No host backend support yet, but the interfaces for rotli
are in place.  Canonicalize immediate rotate to the left,
based on a survey of architectures, but provide both left
and right shift interfaces to the translators.
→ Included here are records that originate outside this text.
/-- Settles O8: the fields are those the decoder refuses, and `raiseError` touches `STATUS` alone. -/
theorem illegalWordEndsWithEOp : Obligations.IllegalWordEndsWithEOp := by
  intro s rest hb hn hw
  have he : ∃ e, decodeWord s.cmd = .error e := by
    rw [decodeWord_error_iff, Ne, Ne, ← BitVec.toNat_inj, ← BitVec.toNat_inj, opField_toNat, rsvField_toNat,
      immField_toNat]
    rcases hw with hop | hop | hrsv | himm
    · exact .inr (.inl hop)
    · exact .inr (.inr (.inl hop))
    · exact .inl hrsv
    · exact .inr (.inr (.inr himm))
  exact ⟨_, step_of_illegal_word hb hn he, rfl, ⟨⟨rfl, rfl, rfl, rfl, rfl, rfl⟩, rfl, rfl⟩,
    State.sameOutside_raiseError _ _, rfl, rfl, rfl⟩

/-- Settles O10: the report is that of `Validate`, which finds the first cause in the order of the codes. -/
theorem lowestApplicableCodeIsReported : Obligations.LowestApplicableCodeIsReported := by
  refine ⟨fun i s => ?_, fun s rest hb hn he => ⟨_, step_of_illegal_word hb hn he, rfl, rfl⟩⟩
  obtain ⟨t, h⟩ := exec_next i s
  refine ⟨t, h, ?_⟩
  rw [exec_status h]
  by_cases hv : validate i s = .none
  · rw [hv]
    exact ⟨iff_of_true rfl fun e he => (validate_code_le he).1 hv, nofun⟩
  · rw [Status.completed_of_ne hv]
    exact ⟨iff_of_false nofun fun hnone => hnone _ (causes_validate hv),
      fun _ => ⟨causes_validate hv, fun e he => (validate_code_le he).2⟩⟩

/-! One error reported (60_exceptions.md R141, R142, R146). -/

/-- A command refused with the code `e` reports it and does nothing else. -/
theorem exec_of_refused {i : Instr} {s : State} {e : ErrCode} (hv : validate i s = e) (he : e ≠ .none) :
    ∃ t, exec i s = .next t ∧ t.status = ⟨false, true, true, e⟩ ∧ t.mem = s.mem ∧ s.SameOperands t ∧
      s.SameOutside t := by
  subst hv
  obtain ⟨⟨t, h, hst, hops, hout, hmem, -⟩, -⟩ := refusedCommandOnlyReports i s he
  exact ⟨t, h, hst, hmem, hops, hout⟩

/-- Settles O24: none of these depths suits, and the depth is the first check. -/
theorem wrongDepthIsRefused : Obligations.WrongDepthIsRefused := by
  intro i s h
  have hd : ¬ depthSuits i s.depth := by
    rcases h with ⟨h8, h24⟩ | ⟨rfl, h8⟩ | ⟨imm, rfl, h24⟩
    · cases i <;> simp [depthSuits, h8, h24]
    · simp [depthSuits, h8]
    · simp [depthSuits, h24]
  have hv : validate i s = .format := if_pos (State.causes_format_iff.1 hd)
  exact exec_of_refused hv nofun

/-- Settles O25: the size is the check after the depth. -/
theorem zeroSizeIsRefused : Obligations.ZeroSizeIsRefused := by
  intro i s hd hz
  have hsize : s.W = 0 ∨ s.H = 0 := hz.imp (congrArg BitVec.toNat) (congrArg BitVec.toNat)
  have hv : validate i s = .dim := by
    rw [validate, if_neg (by simp [(depthAccepted_iff ..).2 hd]), if_pos hsize]
  exact exec_of_refused hv nofun

/-! The interrupt and the acknowledge (60_exceptions.md R148, R150). -/

theorem State.irq_writeReg_ctrl {s : State} {v : Word} (hb : s.status.busy = false) :
    (s.writeReg .ctrl v).irq = (s.status.done && v.getLsbD 0) := by
  rw [State.writeReg_of_idle hb]
  rfl

/-- Settles O42: a register write reaches `irq` through `STATUS` or `CTRL` alone. -/
theorem interruptIsDoneAndEnabled : Obligations.InterruptIsDoneAndEnabled := by
  intro s
  refine ⟨Bool.and_eq_true_iff, fun i => ?_, fun hb => ⟨?_, fun w => ?_, fun v hv => ?_, fun v hv => ?_⟩⟩
  · obtain ⟨t, h, -, -, -, -, -, hirq⟩ := everyCommandReportsCompletion i s
    exact ⟨t, h, hirq⟩
  · rw [State.writeReg_of_idle hb]
    rfl
  · rw [State.writeReg_of_idle hb]
    rfl
  · rw [State.irq_writeReg_ctrl hb, hv, Bool.and_false]
  · rw [State.irq_writeReg_ctrl hb, hv, Bool.and_true]

/-- An idle write to `STATUS` acknowledges when bit 1 is set, and is discarded otherwise (10_state.md R27). -/
theorem State.writeReg_status {s : State} {v : Word} (hb : s.status.busy = false) :
    s.writeReg .status v = if v.getLsbD 1 then s.acknowledge else s :=
  State.writeReg_of_idle hb _ _

/-- Settles O44: a write to `STATUS` acknowledges or is discarded, and a write to `CMD` issues. -/
theorem statusWriteAcknowledges : Obligations.StatusWriteAcknowledges := by
  intro s v w rest
  have hstep : step { s with inputs := .regWrite 0x08 4 v :: rest } =
      .next (State.writeReg { s with inputs := rest } .status v) := step_regWrite (.inl rfl) rfl
  refine ⟨fun hb hv => ?_, fun h => ?_, fun hb => ?_⟩
  · rw [State.writeReg_status (s := { s with inputs := rest }) hb, if_pos hv, State.acknowledge,
      Status.acknowledged_of_idle hb] at hstep
    exact ⟨_, hstep, rfl, rfl⟩
  · rw [hstep]
    cases hb : s.status.busy with
    | true => rw [State.writeReg_of_busy (s := { s with inputs := rest }) hb]
    | false =>
      have hv : v.getLsbD 1 = false := h.resolve_left (by simp [hb])
      rw [State.writeReg_status (s := { s with inputs := rest }) hb, hv]
      rfl
  · obtain ⟨hissue, -⟩ := cmdWriteIssues { s with inputs := .regWrite 0x0C 4 w :: rest } w rest rfl
    obtain ⟨t, ht, -, hst, -⟩ := hissue hb
    exact ⟨t, ht, congrArg Status.done hst, congrArg Status.err hst, congrArg Status.errcode hst⟩

end Sys2Proof.Machine
end

section
/-! Reset, the idle engine, and a host that keeps its hands off: the statements of 70_reset_and_hazards.md. -/

namespace Sys2Proof.Machine

/-! The idle engine (70_reset_and_hazards.md R155). -/

/-- Settles O53: with nothing listed the step is the engine's turn, and idle that changes nothing. -/
theorem idleEngineDoesNothing : Obligations.IdleEngineDoesNothing := by
  intro s hb hin
  rw [step_of_inputs, hin]
  exact engineTurn_of_idle hb

/-! Reset (70_reset_and_hazards.md R155, R156). -/

theorem step_reset {s : State} {rest : List Input} (hin : s.inputs = .reset :: rest) :
    step s = .next (State.applyReset { s with inputs := rest }) := by
  rw [step_of_inputs, hin]
  rfl

/-- After a reset every register reads its reset value, whatever ran before it. -/
theorem State.readReg_applyReset (s : State) (r : Reg) : s.applyReset.readReg r = State.reset.readReg r := by
  cases r <;> rfl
Reviewed-by: Alex Bennée <alex.bennee@linaro.org>
Signed-off-by: Richard Henderson <richard.henderson@linaro.org>
---
 accel/tcg/tcg-runtime.h      |  5 +++
 include/tcg/tcg-op-gvec.h    |  6 ++++
 include/tcg/tcg-op.h         |  2 ++
 include/tcg/tcg-opc.h        |  1 +
 include/tcg/tcg.h            |  1 +
 tcg/aarch64/tcg-target.h     |  1 +
 tcg/i386/tcg-target.h        |  1 +
 tcg/ppc/tcg-target.h         |  1 +
 accel/tcg/tcg-runtime-gvec.c | 48 +++++++++++++++++++++++++
 tcg/tcg-op-gvec.c            | 68 ++++++++++++++++++++++++++++++++++++
 tcg/tcg-op-vec.c             | 12 +++++++
 tcg/tcg.c                    |  2 ++
 tcg/README                   |  3 +-
 13 files changed, 150 insertions(+), 1 deletion(-)

diff --git a/accel/tcg/tcg-runtime.h b/accel/tcg/tcg-runtime.h
index 4fa61b49b4..cf10c8361e 100644
--- a/accel/tcg/tcg-runtime.h
+++ b/accel/tcg/tcg-runtime.h
@@ -259,6 +259,11 @@ DEF_HELPER_FLAGS_3(gvec_sar16i, TCG_CALL_NO_RWG, void, ptr, ptr, i32)
 DEF_HELPER_FLAGS_3(gvec_sar32i, TCG_CALL_NO_RWG, void, ptr, ptr, i32)
 DEF_HELPER_FLAGS_3(gvec_sar64i, TCG_CALL_NO_RWG, void, ptr, ptr, i32)
 
+DEF_HELPER_FLAGS_3(gvec_rotl8i, TCG_CALL_NO_RWG, void, ptr, ptr, i32)
+DEF_HELPER_FLAGS_3(gvec_rotl16i, TCG_CALL_NO_RWG, void, ptr, ptr, i32)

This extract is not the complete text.